The classic method for identifying the epitope that monoclonal antibodies (mAbs) bind uses deletion mutants and point mutants of the target protein. However, determining the epitope of mAbs-reactive membrane proteins is often challenging. We recently developed the RIEDL insertion for epitope mapping (REMAP) method to identify mAb-binding epitopes. Herein, we first checked the reactivity of an anti-epidermal growth factor receptor (EGFR) mAb (EMab-51) to several EGFR deletion mutants such as EGFR/dN152, EGFR/dN313, EGFR/dN370, EGFR/dN375, EGFR/dN380, and EGFR/dN482. We found the N-terminus of the EMab-51-binding epitope between residues 375 and 380 of EGFR. We next produced EGFR/dN313 mutants with the RIEDL peptide tag inserted at each possible position of ₃₇₅-AFRGDSFTHTPPLDP-₃₈₉. EMab-51 lost its reactivity with the mutants having a RIEDL tag inserted at each position of ₃₇₇-RGDSFTHTPP-₃₈₆, whereas LpMab-7 (an anti-RIEDL mAb) detected every mutant. Thus, using the REMAP method, we identified the EMab-51-binding epitope of EGFR as ₃₇₇-RGDSFTHTPP-₃₈₆.

Introduction

The epidermal growth factor receptor (EGFR) belongs to the human epidermal growth factor receptor (HER) family.⁽¹⁾ The HER family is composed of four different receptors with a common structure, including EGFR (HER1/ErbB1), HER2 (ErbB2/neu), HER3 (ErbB3), and HER4 (ErbB4).⁽²⁾ When the ligand (EGF) binds the EGFR, it stabilizes the receptor dimer. The two subunits phosphorylate each other in the C-terminal region of the cytoplasmic side, which transmits signals downstream.^(3,4) Besides, EGFR can form homodimers or heterodimers with the other HER family members (HER2, HER3, and HER4).^(5,6) The downstream effectors of EGFR include PI3K/AKT/mTOR, RAS/RAF/MAPK, and JAK/STAT, which act on division, migration, anti-apoptosis, and cell cycle progression.⁽⁷⁾ Many cancers overexpress EGFR, including squamous cell carcinoma of the esophagus,⁽⁸⁾ brain tumor,^(9,10) lung cancer,⁽¹¹⁾ head and neck cancer,⁽¹²⁾ colorectal cancer,^(13,14) breast cancer,⁽¹⁵⁾ bladder cancer,⁽¹⁶⁾ clear cell renal cell carcinoma,⁽¹⁷⁾ ovarian cancer,⁽¹⁸⁾ prostate cancer,⁽¹⁹⁾ pancreatic cancer,⁽²⁰⁾ and melanoma.⁽²¹⁾ Therefore, monoclonal antibodies (mAbs) that can detect EGFR with high sensitivity are essential.

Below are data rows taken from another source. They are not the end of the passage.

-- ==== Sys2Proof/Machine/Ops.lean ====
section
/-! DEFINITION. The shared operations over the state: the payload memory's write, the steps of the three layers at the
abstract level (R11), `Load` of the clocked machine (R146), reset, loss of power, and the one exception (R162). -/

namespace Sys2Proof.Machine

/-! ### The payload memory -/

/-- The payload memory with byte `b` held at index `i`, in canonical form. The block never does this (R52); the host
does (R158). -/
def Memory.set (m : Memory) (i : Nat) (b : Byte) : Memory :=
  match m with
  | [] => [(i, b)]
  | (j, c) :: rest =>
    if i < j then (i, b) :: (j, c) :: rest
    else if i = j then (i, b) :: rest
    else (j, c) :: Memory.set rest i b

/-- The host places a payload byte (R158, R183). -/
def State.placeByte (s : State) (i : Addr) (b : Byte) : State :=
  { s with payload := s.payload.set i.toNat b }

/-! ### The Bit Transmitter at the abstract level -/

/-- `Drive(level, d)` (R17): the line takes the level and holds it for the duration, which `LTRACE` records. When the
duration has elapsed `TIMER` is at 1, and `HALF` says which half it was (R31, R107, log 3). -/
def State.drive (s : State) (level : Bool) (d : Dur) : State :=
  { s with line := level, half := !level, timer := 1, lTrace := s.lTrace ++ [⟨level, d⟩] }

/-- `SEND_BIT(v)` (R100, R101): high, then low, for one duration; then the bit is in `BITTRACE`. -/
def State.sendBit (s : State) (v : Bool) : State :=
  let t := (s.drive true (bitDur v)).drive false (bitDur v)
  { t with bitTrace := t.bitTrace ++ [v] }

/-! ### The Byte Framer at the abstract level -/

/-- Some logical bits, one after the other. -/
def State.sendBits (s : State) (bits : List Bool) : State :=
  bits.foldl State.sendBit s

/-- `SEND_BYTE(b, count)` (R111): the addition of R110, then the frame of ten bits, then the byte is in `BYTETRACE`.
`SHREG` holds the byte throughout, and `BITPOS` ends at 9 (R112, log 3). -/
def State.sendByte (s : State) (b : Byte) (count : Bool) : State :=
  let t := { s with csum := accumulate s.csum b count, shreg := b }.sendBits (frameBits b)
  { t with bitpos := 9, byteTrace := t.byteTrace ++ [b] }

/-- Some bytes, one after the other, all counted or all not. -/
def State.sendBytes (s : State) (bytes : List Byte) (count : Bool) : State :=
  bytes.foldl (fun t b => t.sendByte b count) s

/-! ### The Block Protocol Encoder at the abstract level -/

/-- `PHASE <- p`. -/
def State.enter (s : State) (p : Phase) : State :=
  { s with phase := p }

/-- `PREAMBLE` (R120). -/
def State.sendPreamble (s : State) : State :=
  s.sendBytes preambleBytes false

/-- `BLK_MARK` (R123). -/
def State.sendMark (s : State) : State :=
  s.sendBytes markBytes false

/-- `BLEN <- min(LENL - PCUR, 16 - ADDR[3:0])` (R131). -/
def State.sizeBlock (s : State) : State :=
  { s with blen := s.nextBlen }

/-- `BLK_CLR` (R124). -/
def State.clearSum (s : State) : State :=
  { s with csum := 0 }

/-- `BLK_LEN` (R125). -/
def State.sendLen (s : State) : State :=
  s.sendByte s.lenB true

/-- `BLK_ADDR` (R126). -/
def State.sendAddr (s : State) : State :=
  s.sendBytes [s.addrHi, s.addrLo] true

/-- The data bytes of the block in progress (R76). -/
def State.blockData (s : State) : List Byte :=
  (List.range s.blen.toNat).map s.dataByte

/-- `BLK_DATA` (R127). -/
def State.sendData (s : State) : State :=
  s.sendBytes s.blockData true

/-- `BLK_CK` (R128). -/
def State.sendCheck (s : State) : State :=
  s.sendByte s.checkByte false

/-- `BLK_ADV` (R129). DESIGN CHOICE (log 22): a `PCUR + BLEN` above 17 bits, which no run reaches, is taken to 17 bits. -/
def State.advance (s : State) : State :=
  { s with addr := s.addrAfter, pcur := BitVec.ofNat 17 s.pcurAfter }

/-- `BLOCK` (R130): the seven steps in their order. -/
def State.sendBlock (s : State) : State :=
  let s1 := (s.enter .blockStart).sendMark.sizeBlock.clearSum.enter .blockBody
  let s2 := s1.sendLen.sendAddr.sendData.enter .blockChecksum
  s2.sendCheck.advance

/-- `TRAILER` (R135). -/
def State.sendTrailer (s : State) : State :=
  s.sendBytes trailerBytes false

/-- `while PCUR < LENL: BLOCK` (R136), at most `fuel` blocks. -/
def State.sendBlocks (s : State) : (fuel : Nat) → State
  | 0 => s
  | fuel + 1 => if s.pcur.toNat < s.lenl.toNat then s.sendBlock.sendBlocks fuel else s

/-- The cursors at the beginning of a transfer (R136, R150). -/
def State.latch (s : State) (base : Addr) (len : Len) : State :=
  { s with addr := base, pcur := 0, lenl := len, phase := .preamble, bidx := 0 }

/-- `TRANSMIT` (R136). Every block takes at least one byte, so `LEN` blocks are enough (R145). -/
def State.transmit (s : State) (base : Addr) (len : Len) : State :=
  ((((s.latch base len).sendPreamble.sendBlocks len.toNat).enter .trailer).sendTrailer).enter .done

/-! ### Load, reset, loss of power -/

/-- The number of clock periods of a segment of bit `v`: `N(v)` (R107). -/
def bitPeriods (c : Config.Timing) (v : Bool) : Nat :=
  c.periods (bitDur v)

/-- `LINE <- 1; HALF <- 0; TIMER <- N(v)`: a bit begins (R107). -/
def State.beginBit (s : State) (c : Config.Timing) (v : Bool) : State :=
  { s with line := true, half := false, timer := bitPeriods c v }

/-- `Load(b, c)` (R146): a byte begins, with its start bit. -/
def State.load (s : State) (c : Config.Timing) (b : Byte) (count : Bool) : State :=
  { s with shreg := b, csum := accumulate s.csum b count, bitpos := 0 }.beginBit c (frameBit b 0)

/-- Every state element takes its reset value (R38, R151, R180). The payload source, the input schedule and the traces
are no state elements of the block and stay (R36, log 16). -/
def State.toReset (s : State) : State :=
  { State.reset with
    payload := s.payload, inputs := s.inputs, byteTrace := s.byteTrace, bitTrace := s.bitTrace, lTrace := s.lTrace
    powerLosses := s.powerLosses }

/-- The phase with a given code. The codes are the model's own (U15). -/
def Phase.ofCode (n : Nat) : Phase :=
  match n % 7 with
  | 0 => .idle
  | 1 => .preamble
  | 2 => .blockStart
  | 3 => .blockBody
  | 4 => .blockChecksum
  | 5 => .trailer
  | _ => .done

/-- Loss of power: no register keeps its value, each is unspecified until the next reset (R174, R182, log 15). -/
def State.losePower (s : State) : State :=
  let v := fun r => Config.powerOn r s.powerLosses
  { s with
    line := v 0 % 2 == 1, phase := Phase.ofCode (v 1), err := v 2 % 2 == 1, csum := BitVec.ofNat 8 (v 3)
    addr := BitVec.ofNat 16 (v 4), pcur := BitVec.ofNat 17 (v 5), lenl := BitVec.ofNat 17 (v 6)
    blen := BitVec.ofNat 5 (v 7), bidx := BitVec.ofNat 5 (v 8), shreg := BitVec.ofNat 8 (v 9)
    bitpos := BitVec.ofNat 4 (v 10), half := v 11 % 2 == 1, timer := v 12
    live := false, powerLosses := s.powerLosses + 1 }

/-! ### The exception -/

/-- Taking `CfgError` (R162, R166): `ERR <- 1; PHASE <- Idle`, and nothing else. There is no handler, no saved state
and no vector. -/
def State.takeCfgError (s : State) : State :=
  { s with err := true, phase := .idle }

/-- Leaving the error state, which an accepted START does (R167): `ERR <- 0`. -/
def State.leaveCfgError (s : State) : State :=
  { s with err := false }

/-- An accepted START (R150): the cursors are latched and the first preamble byte begins on this edge. -/
def State.acceptStart (s : State) (c : Config.Timing) (base : Addr) (len : Len) : State :=
  (s.leaveCfgError.latch base len).load c Config.preambleByte false

/-- The effect of START on an edge that samples it (R150, R153, R164): ignored while busy; otherwise `CfgError` is
tested first, and excludes acceptance. -/
def State.startEdge (s : State) (c : Config.Timing) (base : Addr) (len : Len) : State :=
  if s.busy then s
  else if fitsTarget base len then s.acceptStart c base len
  else s.takeCfgError

end Sys2Proof.Machine
end

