-- ==== Sys2Proof/Certificates/Slice0/Obligations.lean ====
section
/-! DEFINITION. The statements for the provers, in the order of OBLIGATIONS.json. -/

open Sys2Proof Sys2Proof.Machine

/-! ### Reset, stepping, the operation word -/

/-- R38: every state element after reset. -/
def Obligations.ResetStateHoldsTableValues : Prop :=
  let s := State.reset
  s.line = false ∧ s.phase = .idle ∧ s.err = false ∧ s.csum = 0 ∧ s.addr = 0 ∧ s.pcur = 0 ∧ s.lenl = 0 ∧ s.blen = 0 ∧
    s.bidx = 0 ∧ s.shreg = 0 ∧ s.bitpos = 0 ∧ s.half = false ∧ s.timer = 0 ∧ s.busy = false ∧ s.done = false

/-- The model's own fetch (logs 1, 2, 20): a step whose next stimulus is the call of a well-formed operation is `exec`
of it, the call taken from the schedule. -/
def Obligations.StepRunsCalledOperation : Prop :=
  ∀ (s : State) (w : OpWord) (i : Instr) (rest : List Stimulus),
    s.live = true → s.inputs = .call w :: rest → decode w = .ok i → i.wellFormed = true →
      step s = exec i (s.withInputs rest)

/-- Logs 1, 2, 13, the model's choice: a called word that is no operation, and a called operation that is not well formed,
are refused. -/
def Obligations.CallsWithoutMeaningAreRefused : Prop :=
  ∀ (s : State) (w : OpWord) (rest : List Stimulus), s.inputs = .call w :: rest →
    (∀ e, decode w = .error e → step s = .refused (.undecodable e)) ∧
    (∀ i, decode w = .ok i → i.wellFormed = false → s.live = true → step s = .refused .illFormed)

/-- R164: reset wins; then, in `Idle` or `Done`, START is acted on, and `CfgError` excludes acceptance; then, while busy,
START is ignored and the transfer's own step is taken. -/
def Obligations.EventsOnOneEdgeHavePriority : Prop :=
  ∀ (s : State) (p : Pins) (rest : List Stimulus), s.live = true → s.inputs = .edge p :: rest →
    let u := s.withInputs rest
    (p.rst = true → step s = exec .reset u) ∧
    (p.rst = false → s.busy = false → p.start = true → p.base.toNat + p.len.toNat ≤ 65536 →
      step s = exec (.start p.base p.len) u ∧ ∃ t, step s = .next t ∧ t.busy = true ∧ t.err = false) ∧
    (p.rst = false → s.busy = false → p.start = true → 65536 < p.base.toNat + p.len.toNat →
      step s = exec (.start p.base p.len) u ∧ step s = .next { u with err := true, phase := .idle }) ∧
    (p.rst = false → s.busy = false → p.start = false → step s = .next u) ∧
    (p.rst = false → s.busy = true → step s = busyTick Config.timing p u ∧
      ∀ start base len,
        step (s.withInputs (.edge { p with start := start, base := base, len := len } :: rest)) = step s)

/-- Log 2: an operation word written out by hand decodes to its operation: the frame of 0x53 counted, the wire bits of the
preamble, of the block marker and of the trailer in time order, and a START with `BASE` and `LEN`. -/
def Obligations.WrittenWordsDecode : Prop :=
  decode 0b11010100110_00000011 = .ok (.sendByte 0x53 true) ∧
  decode 0b11111111101111111110_00000100 = .ok .preamble ∧
  decode 0b10011000101010100110_00000101 = .ok .blkMark ∧
  decode 0b10100101001010100110_00001101 = .ok .trailer ∧
  decode 0b01_00000001 = .ok .sendBit1 ∧
  decode 0x14110080F = .ok (.start 0x1008 0x141) ∧
  decode 0x10 = .ok .reset ∧
  decode 0 = .error .unknownSelector

/-- Log 2: decoding the word of a well-formed operation gives it back, with every operand. -/
def Obligations.DecodeOfEncodeIsTheOperation : Prop :=
  ∀ i : Instr, i.wellFormed = true → decode (encode i) = .ok i

/-- Log 2: a word that decodes is the word of the operation it decodes to: no bit is ignored. -/
def Obligations.EncodeOfDecodeIsTheWord : Prop :=
  ∀ (w : OpWord) (i : Instr), decode w = .ok i → encode i = w

/-! ### Bit Transmitter and Byte Framer -/

/-- R100, R101: `SEND_BIT` drives high and then low for one duration, short for 1 and long for 0, and leaves everything but
`LINE`, `HALF`, `TIMER` and the traces alone. -/
def Obligations.SendBitDrivesOnePulsePair : Prop :=
  ∀ s : State,
    (∃ h n, exec .sendBit1 s = .next { s with
      line := false, half := h, timer := n, bitTrace := s.bitTrace ++ [true]
      lTrace := s.lTrace ++ [⟨true, .short⟩, ⟨false, .short⟩] }) ∧
    (∃ h n, exec .sendBit0 s = .next { s with
      line := false, half := h, timer := n, bitTrace := s.bitTrace ++ [false]
      lTrace := s.lTrace ++ [⟨true, .long⟩, ⟨false, .long⟩] })

/-- R70: pulse pairs decode to the bits they were made from. -/
def Obligations.PulsePairsDecode : Prop :=
  ∀ bits : List Bool, decodePulses (bits.flatMap pulse) = .ok bits

/-- R110, R111: `SEND_BYTE` adds a counted byte into `CSUM` modulo 256, and sends start bit 0, the eight data bits least
significant first, and stop bit 1. -/
def Obligations.SendByteAddsAndSendsFrame : Prop :=
  ∀ (s : State) (b : Byte) (count : Bool), ∃ t,
    exec (.sendByte b count) s = .next t ∧
    let sum := if count then BitVec.ofNat 8 ((s.csum.toNat + b.toNat) % 256) else s.csum
    let bits := [false, b.getLsbD 0, b.getLsbD 1, b.getLsbD 2, b.getLsbD 3, b.getLsbD 4, b.getLsbD 5, b.getLsbD 6,
      b.getLsbD 7, true]
    State.SameButLowerLayers
      { s with
        csum := sum, line := false, byteTrace := s.byteTrace ++ [b], bitTrace := s.bitTrace ++ bits
        lTrace := s.lTrace ++ bits.flatMap pulse } t

/-- R115: the frame that `SEND_BYTE` sends has ten bits, the first 0 and the last 1, and decodes to its byte; two different
bytes have different frames. -/
def Obligations.SentFrameDecodesToItsByte : Prop :=
  (∀ (s : State) (b : Byte) (count : Bool), ∃ t f,
    exec (.sendByte b count) s = .next t ∧ t.bitTrace = s.bitTrace ++ f ∧ f.length = 10 ∧ f.head? = some false ∧
      f.getLast? = some true ∧ decodeFrame f = .ok (b, [])) ∧
  ∀ b b' : Byte, b ≠ b' → frameBits b ≠ frameBits b'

Because mAbs usually recognize epitopes consisting of several amino acids, they often might cross-react with unexpected proteins. Therefore, identifying the epitopes that mAbs recognize is important to avoid unexpected cross-reactivity, and is helpful for the development of antibody drugs. Epitope identification methods include site-directed mutagenesis mapping, array-based oligopeptide scanning, and X-ray co-crystallography.⁽²²⁾ Because X-ray co-crystallography allows to directly visualize the mAb-antigen interaction, it gives the clearest epitope identification. However, crystallizing the antigen-mAb complex is usually costly and time-consuming. Although the array-based oligopeptide scanning and site-directed mutagenesis mapping can easily identify linear epitopes, they are not appropriate for conformational epitopes.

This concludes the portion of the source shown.